Not long ago, a young couple named David and Cassandra came to see me for premarital counseling. As these fresh-faced lovers sat down on the couch at our first session, they gazed at each other with puppy eyes and sat so close I thought one might end up on the other’s lap.
“Dr. Warren,” David said, “we’re here because we’ve announced our engagement -and our parents think we’re too young to get married.” They gave each other syrupy smiles and squeezed each other tightly.
“Well, how old are you?” I asked.
“I’m twenty,” he said, “and Cassandra is eighteen.”
“But what does age really matter anyway?” Cassandra chimed in. “We love each other, and we’re right for each other. Everything in our hearts tells us we should be together.”
We talked a while, and I remained as open-minded as possible. After all, occasionally even eighteen-year-olds can be surprisingly mature. But the truth became clear when I asked some specific questions, such as how David envisioned his life in ten years.
“I’ve always been good at art,” he replied, “so I’ll probably end up in the art field somewhere. But I’m not really sure what I’ll choose to do for a career or where we might live or any of that. All I know is that if Cassandra and I are together, we’ll be fine. We can make it through anything.”
I was beginning to suspect this relationship was long on fantasy and short on reality. So I asked them both to describe themselves — their strengths and weakness, their personalities, their style of communication — and I received more vague responses. They fumbled for answers and always returned to their “love-will-see-us-through” theme.
Finally I said them, “Look, as a psychologist I try to tell the truth as clearly as I know how, and the truth is this: All those warm, tender feelings you have for each other are important and necessary for marriage. But it’s even more important for you to know who you are as individuals, to be clear about where you want to go in life before you make a commitment as critical and all-encompassing as marriage.”
Naturally, my truth-telling didn’t sit well with these starry-eyed lovers. But I had to give it to them straight. The fact is, whenever a couple in their early twenties or younger comes to me and declares their plans to marry, a neon sign in my mind flashes Danger! I know the divorce rate for couples under twenty is incredibly high (between 80 and 85%). Social scientists have found that people who marry young are seldom prepared for marital roles.
So how old should two people be when they marry? That depends on many factors-maturity level, ability to earn a living, progress in education, and so on. But we can say for sure that, statistically, marriages seem to be much more stable when they begin no earlier than the mid-twenties. As a matter of fact, a recent study indicates that the most stable marriages of all have a “starting date” of twenty-eight years of age. In their book, Marriage and the Family, researchers Marcia and Tom Lasswell conclude: “Divorce rates are lowest for men and women who marry for the first time at age 28 or later. The chances for a stable marriage increase as both partners reach the age of 30 and then the rates level off.”

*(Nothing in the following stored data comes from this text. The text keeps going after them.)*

theorem sequenceBlocks_ecbStep (dir : Direction) (ks : Schedule) (en : Bool) (bs : List Block) (w : Working) :
    (sequenceBlocks (ecbStep dir ks en) bs w).2 = (ecbResult dir bs ks, if en then ecbTrace dir bs ks else []) := by
  rw [ecbResult_eq_map, ecbTrace_eq_flatMap]
  induction bs generalizing w with
  | nil => simp [sequenceBlocks]
  | cons b bs ih =>
    simp only [sequenceBlocks, ih, ecbStep, runPipeline_eq, Working.afterRun]
    cases en <;> rfl

/-! ## CTR -/

/-- The records of a CTR transform of `n` blocks from index `j` on (R226). -/
def ctrTraceFrom (iv : Block) (ks : Schedule) (j n : Nat) : List TraceRecord :=
  (List.range' j n).flatMap fun i => forwardTrace (counterBlock iv i) ks

theorem ctrTraceFrom_zero (iv : Block) (ks : Schedule) (n : Nat) : ctrTraceFrom iv ks 0 n = ctrTrace n iv ks := by
  rw [ctrTraceFrom, ctrTrace, List.range_eq_range']

theorem ctrTraceFrom_succ (iv : Block) (ks : Schedule) (j n : Nat) :
    ctrTraceFrom iv ks j (n + 1) = forwardTrace (counterBlock iv j) ks ++ ctrTraceFrom iv ks (j + 1) n := by
  rw [ctrTraceFrom, List.range'_succ, List.flatMap_cons, ctrTraceFrom]

theorem length_ctrCryptFrom (iv : Block) (ks : Schedule) (j : Nat) (bs : List Block) :
    (ctrCryptFrom iv ks j bs).length = bs.length := by
  induction bs generalizing j with
  | nil => rfl
  | cons b bs ih => simp [ctrCryptFrom, ih]

theorem length_ctrCrypt (bs : List Block) (iv : Block) (ks : Schedule) : (ctrCrypt bs iv ks).length = bs.length :=
  length_ctrCryptFrom iv ks 0 bs

/-- Adding the same keystream a second time takes it away. -/
theorem ctrCryptFrom_ctrCryptFrom (iv : Block) (ks : Schedule) (j : Nat) (bs : List Block) :
    ctrCryptFrom iv ks j (ctrCryptFrom iv ks j bs) = bs := by
  induction bs generalizing j with
  | nil => rfl
  | cons b bs ih => rw [ctrCryptFrom, ctrCryptFrom, addRoundKey_addRoundKey, ih]

theorem ctrCrypt_ctrCrypt (bs : List Block) (iv : Block) (ks : Schedule) :
    ctrCrypt (ctrCrypt bs iv ks) iv ks = bs := ctrCryptFrom_ctrCryptFrom iv ks 0 bs

theorem ctrCrypt_singleton (b iv : Block) (ks : Schedule) :
    ctrCrypt [b] iv ks = [addRoundKey b (cipher iv ks)] := by
  rw [ctrCrypt, ctrCryptFrom, ctrCryptFrom, counterBlock_zero]

/-- The sequencer, met with BLK = j, transforms the blocks from index j on, as long as their indices fit the 22
bits of BLK. -/
theorem sequenceBlocks_ctrStep (iv : Block) (ks : Schedule) (en : Bool) {bs : List Block} {w : Working} {j : Nat}
    (hblk : w.blk = BitVec.ofNat 22 j) (hfit : j + bs.length ≤ 2 ^ 22) :
    (sequenceBlocks (ctrStep iv ks en) bs w).2 =
      (ctrCryptFrom iv ks j bs, if en then ctrTraceFrom iv ks j bs.length else []) := by
  induction bs generalizing w j with
  | nil => simp [sequenceBlocks, ctrCryptFrom, ctrTraceFrom]
  | cons b bs ih =>
    rw [List.length_cons] at hfit
    have hindex : w.blk.toNat = j := by
      rw [hblk, BitVec.toNat_ofNat, Nat.mod_eq_of_lt (by omega)]
    have hnext : (ctrStep iv ks en b w).1.blk = BitVec.ofNat 22 (j + 1) := by
      simp only [ctrStep, runPipeline_eq, Working.nextBlk_blk, Working.afterRun, hblk]
      exact (BitVec.ofNat_add j 1).symm
    have hstep : (ctrStep iv ks en b w).2 =
        (addRoundKey b (cipher (counterBlock iv j) ks),
          if en then forwardTrace (counterBlock iv j) ks else []) := by
      simp only [ctrStep, runPipeline_eq, Working.afterRun, hindex, pipelineResult, pipelineTrace]
    simp only [sequenceBlocks, ih hnext (by omega), hstep, ctrCryptFrom, List.length_cons, ctrTraceFrom_succ]
    cases en <;> rfl

/-! ## The sequencers on a payload -/

/-- The end of a sequencer command, whose working registers are freed (`finish_work`). -/
theorem runSequencer_eq {step : Block → Working → Working × Block × List TraceRecord} {ls : List Lane} {s : State}
    {out : List Block} {trace : List TraceRecord}
    (h : (sequenceBlocks step (blocksOf ls) { s.work with blk := 0 }).2 = (out, trace)) :
    runSequencer step ls s = .next (s.finish (okResponse 0x00 (lanesOf out) trace)) := by
  simp only [runSequencer, h, respond_eq, finish_work]

theorem runEcb_eq (dir : Direction) (ks : Schedule) (ls : List Lane) (s : State) :
    runEcb dir ks ls s =
      .next (s.finish (okResponse 0x00 (lanesOf (ecbResult dir (blocksOf ls) ks))
        (if s.core.traceEn then ecbTrace dir (blocksOf ls) ks else []))) :=
  runSequencer_eq (sequenceBlocks_ecbStep dir ks s.core.traceEn _ _)

/-- No payload whose length fits the 24 bits of `ncols` has more blocks than BLK counts. -/
theorem runCtr_eq (ks : Schedule) {ls : List Lane} (hfit : ls.length ≤ 2 ^ 24) (s : State) :
    runCtr ks ls s =
      .next (s.finish (okResponse 0x00 (lanesOf (ctrCrypt (blocksOf ls) s.core.iv ks))
        (if s.core.traceEn then ctrTrace (ls.length / 4) s.core.iv ks else []))) := by
  have hblocks : 0 + (blocksOf ls).length ≤ 2 ^ 22 := by
    rw [length_blocksOf_eq_div]
    omega
  rw [← length_blocksOf_eq_div, ← ctrTraceFrom_zero]
  exact runSequencer_eq (sequenceBlocks_ctrStep s.core.iv ks s.core.traceEn rfl hblocks)

end Sys2Proof.Machine
end

section
/-! The commands of the mode layer (`46_modes.md` rules R190 to R206). The counted commands share one prelude: the key
check, then the shape check. After it ECBE and ECBD are one command in two directions, and so are ENC and DEC. -/

namespace Sys2Proof.Machine

/-! ## Words without reserved bits -/

/-- How the words of the formats I and C are taken at the port (R72). -/
theorem wideWords_of_decode {op : Byte} {f : BitVec 24 → Instr}
    (h : ∀ w, opField w = op → decode w = .ok (f (immField w))) : WideWords op f :=
  fun w hop => acceptedAs_of_decode (h w hop)

/-! ## SETMODE, SETIV and CTRB -/

theorem exec_setmode {s : State} (hd : s.din = []) (mode : Byte) :
    exec (.setmode 0x01 mode) s =
      (Mode.ofSelector mode).elim (raise .unsupportedMode s) fun m =>
        respond 0x00 [] [] { s with core := s.core.setMode m } := by
  rw [exec, execSetmode, withNoPayload_of_nil hd, if_neg (not_not.mpr rfl)]
  cases Mode.ofSelector mode <;> rfl

theorem exec_setmode_of_alg {s : State} (hd : s.din = []) {alg : Byte} (halg : alg ≠ 0x01) (mode : Byte) :
    exec (.setmode alg mode) s = raise .malformedTransformationString s := by
  rw [exec, execSetmode, withNoPayload_of_nil hd, if_pos halg]

/-- Settles O42: the algorithm code is checked first, and `Mode.ofSelector` knows the mode codes 1 and 2 only. -/
theorem setmodeSelectsTheMode : Obligations.SetmodeSelectsTheMode := by
  unfold Obligations.SetmodeSelectsTheMode
  refine ⟨b2Words_of_decode fun w hop => by simp [decode, hop], fun s alg mode hd => ⟨?alg, ?mode, ?ecb, ?ctr⟩⟩
  case alg => exact fun halg => exec_setmode_of_alg hd halg mode
  case mode =>
    rintro rfl hecb hctr
    have hnone : Mode.ofSelector mode = none := (if_neg hecb).trans (if_neg hctr)
    rw [exec_setmode hd, hnone, Option.elim_none, raise_eq]
  case ecb =>
    rintro rfl rfl
    exact exec_setmode hd 0x01
  case ctr =>
    rintro rfl rfl
    exact exec_setmode hd 0x02

/-- Settles O43: SETIV asks for one block and nothing else. -/
theorem setivLoadsTheIv : Obligations.SetivLoadsTheIv := by
  unfold Obligations.SetivLoadsTheIv
  exact ⟨noImmWords_of_decode fun w hop => by simp [decode, hop],
    fun s v hd => withBlock_of_lanes hd fun v => respond 0x00 [] [] { s with core := s.core.setIv v }⟩

/-- CTRB without a payload answers with the counter block of its index, if there is one. -/
theorem exec_ctrb {s : State} (hd : s.din = []) (idx : BitVec 24) :
    exec (.ctrb idx) s =
      (ctrBlock s.core.iv (sint24 idx)).elim (raise .negativeCounterIndex s) fun b => respond 0x00 b.lanes [] s := by
  rw [exec, execCtrb, withNoPayload_of_nil hd]
  cases ctrBlock s.core.iv (sint24 idx) <;> rfl

/-- Settles O44: bit 23 is the sign of the index (`sint24_neg`, `sint24_eq_toNat`). -/
theorem ctrbBuildsTheCounterBlock : Obligations.CtrbBuildsTheCounterBlock := by
  unfold Obligations.CtrbBuildsTheCounterBlock
  refine ⟨wideWords_of_decode fun w hop => by simp [decode, hop], fun s idx hd => ⟨fun hsign => ?_, fun hsign => ?_⟩⟩
  · rw [exec_ctrb hd, ctrBlock_of_neg _ (sint24_neg hsign), Option.elim_none, raise_eq]
  · rw [exec_ctrb hd, sint24_eq_toNat hsign, ctrBlock_of_nonneg _ (Int.natCast_nonneg _), Option.elim_some, respond_eq,
      Int.toNat_natCast, counterBlock]

/-! ## The prelude of the counted commands -/

/-- `i n` is a command of format C that does `work` once its key and its shape are checked (R200 to R205). -/
def Counted (i : Instr) (work : State → Schedule → List Lane → Answer) : Prop :=
  ∀ s, exec i s =
    withLanes i.dinLen s fun ls => withSchedule s fun ks => withShape i.dinLen s (work s ks ls)

section
variable {i : Instr} {work : State → Schedule → List Lane → Answer} (hi : Counted i work) {s : State}
  (hlen : s.din.length = i.dinLen)
include hi hlen

theorem Counted.exec_of_noKey (hkey : s.core.key = none) :
    exec i s = .next (s.finish (errorResponse .uninitializedKey)) := by
  rw [hi s, withLanes_of_length hlen, withSchedule_of_none hkey, raise_eq]

theorem Counted.exec_of_badShape {k : KeyRegs} (hkey : s.core.key = some k) (hbad : i.dinLen = 0 ∨ i.dinLen % 4 ≠ 0) :
    exec i s = .next (s.finish (errorResponse .invalidBlockShape)) := by
  rw [hi s, withLanes_of_length hlen, withSchedule_of_some hkey, withShape_of_bad hbad, raise_eq]

theorem Counted.exec_of_whole {k : KeyRegs} (hkey : s.core.key = some k) (h0 : i.dinLen ≠ 0) (h4 : i.dinLen % 4 = 0) :
    exec i s = work s k.ks s.din := by
  rw [hi s, withLanes_of_length hlen, withSchedule_of_some hkey, withShape_of_whole h0 h4]

end

/-! ## ECBE and ECBD -/

theorem counted_ecbe (n : BitVec 24) : Counted (.ecbe n) fun s ks ls => runEcb .forward ks ls s := fun _ => rfl

theorem counted_ecbd (n : BitVec 24) : Counted (.ecbd n) fun s ks ls => runEcb .inverse ks ls s := fun _ => rfl

/-- Settles O45: the split and the reassembly by `exists_lanesOf_blocksOf_append` and `getElem?_lanesOf`, the answers by
the prelude and the ECB sequencer (`runEcb_eq`). -/
theorem ecbeAndEcbdAnswer : Obligations.EcbeAndEcbdAnswer := by
  unfold Obligations.EcbeAndEcbdAnswer
  refine ⟨⟨length_blocksOf_eq_div, fun ls j b => blockAt_of_blocksOf, length_lanesOf, fun bs j b => blockAt_lanesOf⟩,
    wideWords_of_decode fun w hop => by simp [decode, hop], wideWords_of_decode fun w hop => by simp [decode, hop],
    fun s n hlen => ⟨fun hkey => ?noKey, fun k hkey => ⟨fun hbad => ?badShape, fun h0 h4 => ?whole⟩⟩⟩
  case noKey => exact ⟨(counted_ecbe n).exec_of_noKey hlen hkey, (counted_ecbd n).exec_of_noKey hlen hkey⟩
  case badShape =>
    exact ⟨(counted_ecbe n).exec_of_badShape hlen hkey hbad, (counted_ecbd n).exec_of_badShape hlen hkey hbad⟩
  case whole =>
    exact ⟨((counted_ecbe n).exec_of_whole hlen hkey h0 h4).trans (runEcb_eq .forward k.ks s.din s),
      ((counted_ecbd n).exec_of_whole hlen hkey h0 h4).trans (runEcb_eq .inverse k.ks s.din s)⟩

/-- R206 (c) for one direction of the ECB sequencer. -/
theorem blocksOf_ecbResult_congr (dir : Direction) (ks : Schedule) {bs cs : List Block} {j : Nat}
    (h : bs[j]? = cs[j]?) :
    (blocksOf (lanesOf (ecbResult dir bs ks)))[j]? = (blocksOf (lanesOf (ecbResult dir cs ks)))[j]? := by
  rw [blocksOf_lanesOf, blocksOf_lanesOf, getElem?_ecbResult, getElem?_ecbResult, h]

/-- Settles O53: both outputs come from the ECB sequencer, which maps the blocks one by one. -/
theorem ecbBlocksAreIndependent : Obligations.EcbBlocksAreIndependent := by
  unfold Obligations.EcbBlocksAreIndependent
  intro f hf s u n k j hskey hukey hslen hulen h0 h4 hj
  have hanswer : ∃ dir, ∀ t : State, t.core.key = some k → t.din.length = n.toNat →
      exec (f n) t = runEcb dir k.ks t.din t := by
    rcases hf with rfl | rfl
    · exact ⟨.forward, fun t hkey hlen => (counted_ecbe n).exec_of_whole hlen hkey h0 h4⟩
    · exact ⟨.inverse, fun t hkey hlen => (counted_ecbd n).exec_of_whole hlen hkey h0 h4⟩
  obtain ⟨dir, hexec⟩ := hanswer
  exact ⟨_, _, _, _, (hexec s hskey hslen).trans (runEcb_eq dir k.ks s.din s),
    (hexec u hukey hulen).trans (runEcb_eq dir k.ks u.din u), blocksOf_ecbResult_congr dir k.ks hj⟩

/-! ## CTRX -/

theorem counted_ctrx (n : BitVec 24) : Counted (.ctrx n) fun s ks ls => runCtr ks ls s := fun _ => rfl

theorem exec_ctrx {s : State} {n : BitVec 24} {k : KeyRegs} (hlen : s.din.length = n.toNat)
    (hkey : s.core.key = some k) (h0 : n.toNat ≠ 0) (h4 : n.toNat % 4 = 0) :
    exec (.ctrx n) s =
      .next (s.finish (okResponse 0x00 (lanesOf (ctrCrypt (blocksOf s.din) s.core.iv k.ks))
        (if s.core.traceEn then ctrTrace (n.toNat / 4) s.core.iv k.ks else []))) := by
  rw [(counted_ctrx n).exec_of_whole hlen hkey h0 h4, runCtr_eq k.ks (hlen ▸ n.isLt.le) s, hlen]

/-- Settles O46, by the prelude and the CTR sequencer. -/
theorem ctrxAnswers : Obligations.CtrxAnswers := by
  unfold Obligations.CtrxAnswers
  exact ⟨wideWords_of_decode fun w hop => by simp [decode, hop],
    fun s n hlen => ⟨(counted_ctrx n).exec_of_noKey hlen,
      fun k hkey => ⟨(counted_ctrx n).exec_of_badShape hlen hkey, exec_ctrx hlen hkey⟩⟩⟩

/-- Settles O52: the second CTRX adds the same keystream again (`ctrCrypt_ctrCrypt`). -/
theorem ctrxUndoesItself : Obligations.CtrxUndoesItself := by
  unfold Obligations.CtrxUndoesItself
  intro s n k hkey hlen h0 h4
  refine ⟨_, _, exec_ctrx hlen hkey h0 h4, fun u hukey huiv hud => ?_⟩
  have hulen : u.din.length = n.toNat := by
    rw [hud, length_lanesOf, length_ctrCrypt, length_blocksOf_eq_div]
    omega
  have hback : lanesOf (ctrCrypt (blocksOf u.din) u.core.iv k.ks) = s.din := by
    rw [hud, huiv, blocksOf_lanesOf, ctrCrypt_ctrCrypt, lanesOf_blocksOf (hlen ▸ h4)]
  exact ⟨_, hback ▸ exec_ctrx hulen (hukey.trans hkey) h0 h4⟩

/-! ## ENC and DEC -/

section
variable {s : State} {n : BitVec 24} (dir : Direction) (ks : Schedule)

/-- One block goes to the pipeline of the direction whatever MODE holds, and mode ECB selects the same sequencer. -/
theorem dispatchMode_eq_runEcb (h : n = 4 ∨ s.core.mode = .ecb) (ls : List Lane) :
    dispatchMode dir n ks ls s = runEcb dir ks ls s := by
  by_cases hn : n = 4
  · exact if_pos hn
  · rw [dispatchMode, if_neg hn, h.resolve_left hn]

theorem dispatchMode_eq_runCtr (hn : n ≠ 4) (hmode : s.core.mode = .ctr) (ls : List Lane) :
    dispatchMode dir n ks ls s = runCtr ks ls s := by
  rw [dispatchMode, if_neg hn, hmode]

theorem dispatchMode_eq_raise (hn : n ≠ 4) (hmode : s.core.mode = .noMode) (ls : List Lane) :
    dispatchMode dir n ks ls s = raise .unsupportedMode s := by
  rw [dispatchMode, if_neg hn, hmode]

end

/-- The top-level command of a direction (R204, R205). -/
def topCommand : Direction → BitVec 24 → Instr
  | .forward => .enc
  | .inverse => .dec

theorem dinLen_topCommand (dir : Direction) (n : BitVec 24) : (topCommand dir n).dinLen = n.toNat := by
  cases dir <;> rfl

At the heart of the issue is this: Young people can’t select a marriage partner effectively if they don’t know themselves well. Until they can identify themselves in a precise and detailed way, they are in no position to identify the person to move through life with them. In our culture, the identifying process usually requires most of the first twenty-five to twenty-eight years of life. Identity formation is incomplete until individuals have emotionally separated from their parents and discovered the details of their own uniqueness. Prior to their mid-twenties, most young adults haven’t defined their goals and needs. They haven’t had time to learn to be independent. They haven’t yet “grown into themselves.” They simply need more life experience.
The statistic that never fails to hit me with a jolt is this: The divorce rate for those who marry at twenty-one or twenty-two is exactly double the divorce rate for those who marry at twenty-four or twenty-five. Self-identity has to be the reason.
Sometimes the self-identifying task takes even longer than twenty-five years. It’s not uncommon for two middle-aged persons to marry with little understanding of who they are as individuals. When your identity process is well developed-when you are clearly in touch with the person you truly are-the task of selecting the right marriage partner becomes significantly easier.
Some couples seem intent on convincing me they’re ready for marriage at a young age, that people have married young for eons, and it worked out fine for them. I’m sure that was true in some eras, probably when the general population wasn’t expected to live past forty or fifty. But consider: In 1890, the average age of American males at first marriage was slightly over twenty-six years. The median age for females in 1890 was 22 years. Through the years, the average gradually declined to 22.8 for males and 20.3 for females after the Second World War in 1950. But by 1988 the average age for men at first marriage was back up to 25.9, and the average age for women had reached an all-time high of 23.6. The average age at marriage for females is higher now than at any time in our history, and there is a slow, upward trend.
The bottom line is this: If you want to avoid becoming a divorce statistic?or living for years in an unhappy marriage? Take seriously the need to wait until you have personally developed your identity and life goals. If you do, your selection of a mate will be based on the “totally grown up you” and prove to be as good twenty or thirty years from now as it is today.
Neil Clark Warren is a psychologist and popular speaker based in Pasadena, Calif.